27 Aug
27Aug

Post Date: August 27, 2025

Completed Video Lecture - August 2025 - LINK TO VIDEO


Hi, I'm C. Dean Caskey, you can call me C. I have a degree in philosophy, but I've spent the last five years studying problems between general relativity and quantum mechanics. 

-- And I would like to introduce the Static Matter Theory and the Principle of First Motion, which helped me develop a logical mechanism that explains how material reality can be static even though it appears to move. My theory also explains why matter and energy appear to be quantized, as in, it appears to be broken into measurable pieces. 

-- By a different process, Einstein developed a similar idea in his Static Universe Theory, but the apparent "blunder" with the Cosmological Constant caused him to abandon it.

 -- The blunder was caused by Quantum field theory predicting a vast amount of energy in the vacuum of space which greatly exceeds what cosmological observations say it should be. Einstein called it his greatest blunder. But you can't blame him. How does empty space have so much energy in it? That's a big contradiction, it's also another manifestation of the particle duality problem. My theory explains why it all happens. Be warned, you do need a foundation in physics and basic logic to understand this explanation. 

-- The actual problem with Einstein's Static Universe Theory is it assumes space and time are infinite. Space and Time are finite products of our conscious perception, which quantizes energy so we can comprehend it. My theory differentiates these elements to explains the contradictions. 

-- I used fundamental principles in physics and logic to develop my theory, but what started this obsession was I wanted to understand the concept of infinity, and it turned our to be the key to understanding quantum mechanics. The ancient Greek philosopher Anaximander said infinity has no beginning and no end. It has no measurable boundaries. 

-- That's an incredible concept. Why do I call it a concept? Because infinity cannot be physically measured. It's not an object. It's beyond our comprehension. Infinity doesn't fit inside our thoughts or inside our lifetime. There is nothing I can physically show you that represents infinity in its entirety, yet we use the concept like it's a real thing. That causes problems in logic, math, and physics. 

-- Currently, the biggest mystery in physics is our inability to explain how gravity works between general relativity and quantum mechanics. Those are the two big theories of modern physics, and they don't fundamentally connect, and here is why. 

-- General relativity deals with measurable objects that we can directly perceive with our bodily senses. Quantum mechanics deals with immeasurable concepts that we cannot directly perceive. Objects and concepts are opposites. You can't mix them together without contradictions. Before you jump to a conclusion about that statement, let me explain the evidence behind it. 

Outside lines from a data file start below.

-- ==== Sys2Proof/Laws/Switch.lean ====
section
/-! SUPPORT. What the switch of a start or a RELOAD builds: the availability lists, the header writes, the end of the
stalls (R72, R124, R135, R168). -/

namespace Sys2Proof.Machine

/-- An item that joins behind a write in flight waits, and one that joins an idle unit is issued. -/
theorem State.joinQu_items (i : QuItem) (s : State) :
    (∀ f, s.qu.inFlight = some f → (s.joinQu i).qu.inFlight = some f ∧ (s.joinQu i).qu.waiting = joinWrite i
        s.qu.waiting) ∧
    (s.qu.inFlight = none → s.qu.waiting = [] →
      (s.joinQu i).qu.inFlight.map (·.item) = some i ∧ (s.joinQu i).qu.waiting = []) := by
  refine ⟨fun f hf => ?_, fun hf hw => ?_⟩
  · unfold State.joinQu State.kickQu; simp [hf]
  · have : joinWrite i s.qu.waiting = [i] := by rw [hw]; unfold joinWrite; simp
    unfold State.joinQu State.kickQu; simp [this, hf]

/-- Changes of queues, each followed by the header write of its queue. -/
theorem foldl_joinHeader_spec (g : Fin 6 → State → State)
    (hg : ∀ q u, (g q u).qu.inFlight = u.qu.inFlight ∧ (g q u).qu.waiting = u.qu.waiting) (l : List (Fin 6)) (s :
        State) (hn : l.Nodup) :
    (∀ f, s.qu.inFlight = some f →
      (l.foldl (fun u q => (g q u).joinQu (.header q)) s).qu.inFlight = some f ∧
      (l.foldl (fun u q => (g q u).joinQu (.header q)) s).qu.waiting
        = s.qu.waiting ++ (l.map QuItem.header).filter (fun i => decide (i ∉ s.qu.waiting))) ∧
    (s.qu.inFlight = none → s.qu.waiting = [] →
      ((l.foldl (fun u q => (g q u).joinQu (.header q)) s).qu.inFlight.map (·.item)).toList
        ++ (l.foldl (fun u q => (g q u).joinQu (.header q)) s).qu.waiting = l.map QuItem.header) := by
  have A : ∀ (l : List (Fin 6)), l.Nodup → ∀ s : State, ∀ f, s.qu.inFlight = some f →
      (l.foldl (fun u q => (g q u).joinQu (.header q)) s).qu.inFlight = some f ∧
      (l.foldl (fun u q => (g q u).joinQu (.header q)) s).qu.waiting
        = s.qu.waiting ++ (l.map QuItem.header).filter (fun i => decide (i ∉ s.qu.waiting)) := by
    intro l
    induction l with
    | nil => intro _ s f hf; exact ⟨hf, by simp⟩
    | cons q r ih =>
      intro hn s f hf
      rw [List.nodup_cons] at hn
      obtain ⟨j1, j2⟩ := (State.joinQu_items (.header q) (g q s)).1 f (by rw [(hg q s).1]; exact hf)
      obtain ⟨i1, i2⟩ := ih hn.2 ((g q s).joinQu (.header q)) f j1
      rw [List.foldl_cons]
      refine ⟨i1, ?_⟩
      rw [i2, j2, (hg q s).2, List.map_cons, List.filter_cons]
      unfold joinWrite
      by_cases hq : QuItem.header q ∈ s.qu.waiting
      · simp [QuItem.isEntry, hq]
      · simp only [QuItem.isEntry, Bool.not_false, List.contains_eq_mem, hq, decide_false, Bool.and_false,
          Bool.false_eq_true, if_false, not_false_eq_true, decide_true, if_true, List.append_assoc,
              List.singleton_append]
        congr 2
        apply List.filter_congr
        intro i hi
        obtain ⟨j, hj, rfl⟩ := List.mem_map.1 hi
        have : j ≠ q := fun e => hn.1 (e ▸ hj)
        simp [this]
  refine ⟨A l hn s, fun hf hw => ?_⟩
  cases l with
  | nil => simp [hf, hw]
  | cons q r =>
    rw [List.nodup_cons] at hn
    obtain ⟨j1, j2⟩ := (State.joinQu_items (.header q) (g q s)).2 ((hg q s).1.trans hf)
      ((hg q s).2.trans hw)
    rw [List.foldl_cons]
    cases hx : ((g q s).joinQu (.header q)).qu.inFlight with
    | none => rw [hx] at j1; simp at j1
    | some f =>
      obtain ⟨i1, i2⟩ := A r hn.2 _ f hx
      rw [hx] at j1
      rw [i1, i2, j2]
      simp only [Option.map_some, Option.toList_some, List.nil_append, List.map_cons, List.singleton_append]
      have : f.item = .header q := by simpa using j1
      rw [this]
      simp

/-- A header item that joins leaves a write in flight, and asks for it when there was none. -/
theorem State.joinHeader_spec (q : Fin 6) (s : State) : ∃ qu : Qu,
    s.joinQu (.header q) = { s with
      qu := qu
      ma := { s.ma with own := s.ma.own ++ (if s.qu.inFlight = none then [.queueWrite] else []) } } ∧
    qu.queues = s.qu.queues ∧ qu.lastTicket = s.qu.lastTicket ∧ qu.inFlight ≠ none := by
  cases h : s.qu.inFlight with
  | some f =>
    refine ⟨{ s.qu with waiting := joinWrite (.header q) s.qu.waiting }, ?_, rfl, rfl, by simp [h]⟩
    rw [State.joinQu_behind _ s (by simp [h])]
    simp
  | none =>
    obtain ⟨j, l, hj⟩ : ∃ j l, joinWrite (.header q) s.qu.waiting = j :: l := by
      cases hw : joinWrite (.header q) s.qu.waiting with
      | nil =>
        exfalso
        unfold joinWrite at hw
        split at hw
        · rename_i hc; rw [hw] at hc; simp at hc
        · simp at hw
      | cons j l => exact ⟨j, l, rfl⟩
    exact ⟨_, State.joinQu_idle _ j l s h hj, rfl, rfl, by simp⟩

/-- Changes of the queues of a list, each followed by the header write of its queue, change the queue unit and the own side's
list alone: each queue of the list is changed, the first write is asked for when none was in flight, and the shared ticket
stays. -/
theorem foldl_changeQueue_spec (f : QState → QState) (l : List (Fin 6)) (s : State) : ∃ qu : Qu,
    l.foldl (fun u q => (u.setQueue q (f (u.queue q))).joinQu (.header q)) s = { s with
      qu := qu
      ma := { s.ma with own := s.ma.own ++ (if s.qu.inFlight = none ∧ l ≠ [] then [.queueWrite] else []) } } ∧
    qu.lastTicket = s.qu.lastTicket ∧ (l = [] → qu = s.qu) ∧ (∀ q, q ∉ l → qu.queues[q] = s.queue q) ∧
    (l.Nodup → ∀ q ∈ l, qu.queues[q] = f (s.queue q)) := by
  induction l generalizing s with
  | nil => exact ⟨s.qu, by simp, rfl, fun _ => rfl, fun _ _ => rfl, fun _ _ h => absurd h (by simp)⟩
  | cons q r ih =>
    obtain ⟨v, hv, hq, ht, hn⟩ := State.joinHeader_spec q (s.setQueue q (f (s.queue q)))
    obtain ⟨w, hw, kt, _, ko, kc⟩ := ih ((s.setQueue q (f (s.queue q))).joinQu (.header q))
    have hqueue : ∀ j, ((s.setQueue q (f (s.queue q))).joinQu (.header q)).queue j
        = if j = q then f (s.queue q) else s.queue j := by
      intro j
      rw [hv, ← State.queue_setQueue]
      show v.queues[j] = _
      rw [hq]; rfl
    refine ⟨w, ?_, ?_, by simp, ?_, ?_⟩
    · rw [List.foldl_cons, hw, hv]
      simp only [hn, false_and, if_false, List.append_nil, ne_eq, reduceCtorEq, not_false_eq_true, and_true]
      rfl
    · rw [kt, hv]; exact ht
    · intro j hj
      rw [ko j (fun h => hj (List.mem_cons_of_mem _ h)), hqueue, if_neg]
      exact fun h => hj (by rw [h]; exact List.mem_cons_self)
    · intro hd j hj
      rw [List.nodup_cons] at hd
      rcases List.mem_cons.1 hj with rfl | hj
      · rw [ko j hd.1, hqueue, if_pos rfl]
      · rw [kc hd.2 j hj, hqueue, if_neg]
        exact fun h => hd.1 (h ▸ hj)

/-- The first header write that joins an idle unit is issued with the bytes of its changed queue, and the others wait. -/
theorem foldl_changeQueue_first (f : QState → QState) (q : Fin 6) (l : List (Fin 6)) (s : State) (d : QDesc)
    (hn : (q :: l).Nodup) (hd : s.desc? q = some d) (hf : s.qu.inFlight = none) (hw : s.qu.waiting = []) :
    let t := (q :: l).foldl (fun u q => (u.setQueue q (f (u.queue q))).joinQu (.header q)) s
    t.qu.inFlight = some { item := .header q, cells := cellsAt d.ringBase (headerBytes (f (s.queue q))) } ∧
    t.qu.waiting = l.map QuItem.header := by
  intro t
  rw [List.nodup_cons] at hn
  have hj : (s.setQueue q (f (s.queue q))).joinQu (.header q) = _ :=
    State.joinQu_idle (.header q) (.header q) [] (s.setQueue q (f (s.queue q))) hf
      (by rw [show (s.setQueue q (f (s.queue q))).qu.waiting = [] from hw]; simp [joinWrite])
  have hs := (foldl_joinHeader_spec (fun q u => u.setQueue q (f (u.queue q))) (fun _ _ => ⟨rfl, rfl⟩) l
    ((s.setQueue q (f (s.queue q))).joinQu (.header q)) hn.2).1 _ (by rw [hj])
  refine ⟨hs.1.trans ?_, hs.2.trans ?_⟩
  · have e : (s.setQueue q (f (s.queue q))).quCells (.header q) = cellsAt d.ringBase (headerBytes (f (s.queue q))) := by
      have := State.queue_setQueue q q (f (s.queue q)) s
      rw [if_pos rfl] at this
      unfold State.quCells
      simp only [this, show (s.setQueue q (f (s.queue q))).desc? q = s.desc? q from rfl, hd]
    rw [e]
  · rw [hj]; simp
/-- The lists that a switch builds hold the eligible bins in ascending bin number (R72). -/
theorem buildLists_eq_filter (zones : List Zone) (s : State) (c : Nat) (k : ZoneKind) :
    Map.getD [] (buildLists zones s.bu.bins) (listKey c k) = (List.range 2048).filter (fun b =>
          decide ((s.bu.bin b).state = .opened ∧ 0 < (s.bu.bin b).free ∧ kindOf zones b = some k ∧ (s.bu.bin b).cls =
              c)) := by
  rw [list_buildLists]
  have hr : List.range Config.bins = List.range 2048 := congrArg List.range (rfl : Config.bins = 2048)
  rw [hr]
  generalize List.range 2048 = L
  apply List.filter_congr
  intro b _
  have := Bin.takesReservation_iff (Map.getD Bin.reset s.bu.bins b)
  rw [Bool.eq_iff_iff]
  simp only [Bool.and_eq_true, decide_eq_true_eq, this]
  unfold Bu.bin
  exact ⟨fun h => ⟨h.1.2.1, h.1.2.2, h.1.1, h.2⟩, fun h => ⟨⟨h.2.2.1, h.1, h.2.1⟩, h.2.2.2⟩⟩

/-- No request stays stalled for a reason that has ended (R135). -/
theorem State.releaseStalls_spec (c : Stall → Bool) (s : State) (h : Stall) (hc : c h = true) (p : Port) :
    ∀ o ∈ ((s.releaseStalls c).port p).outstanding, o.stage ≠ .stalled h := by
  have key : ∀ l : List Outstanding, ∀ o ∈ Machine.mapStages (fun o => match o.stage with
    | .stalled h => if c h then .waiting else .stalled h
    | st => st) l, o.stage ≠ .stalled h := by
    intro l o ho
    unfold Machine.mapStages at ho
    simp only [List.mem_map] at ho
    obtain ⟨x, _, rfl⟩ := ho
    simp only
    split
    · rename_i h' _
      split
      · simp
      · rename_i hh; intro e; injection e with e; subst e; exact hh hc
    · rename_i hne; intro e; exact hne _ e
  cases p <;> exact key _

end Sys2Proof.Machine
end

-- Wave-particle duality is a founding principle of quantum mechanics and it's one big contradiction. Particle duality is the assumption that atomic particles behave like measurable objects and immeasurable waves at the same time. Something cannot be two fundamentally different things at once. Something else is going on. The contradiction needs to be explained, not used as a founding principle. Remember, I'm not saying the equations that explain quantum mechanics are wrong. I'm saying we're interpreting them from the wrong perspective, and understanding infinity is the key clarifying it. 

-- So, let's clearly define infinity since it's a difficult concept to grasp... mostly because it's been used incorrectly for over a hundred years. According to Merriam-Webster online dictionary; something Infinite extends indefinitely: it's endless; It's subject to no limitation. In other words, infinity has no beginning and no end, thus is cannot be created or destroyed. Infinity doesn't change and it's outside of time. Not changing is a direct result of having no measurable coordinates in space and time. Why is that? It's because infinity is the sum of all possible coordinates in space and time. That means infinity is the past, present, future and all possible things together all at once. Infinity is a complete picture of reality or the sum of all things. That fundamental premise is often misconstrued in physics. 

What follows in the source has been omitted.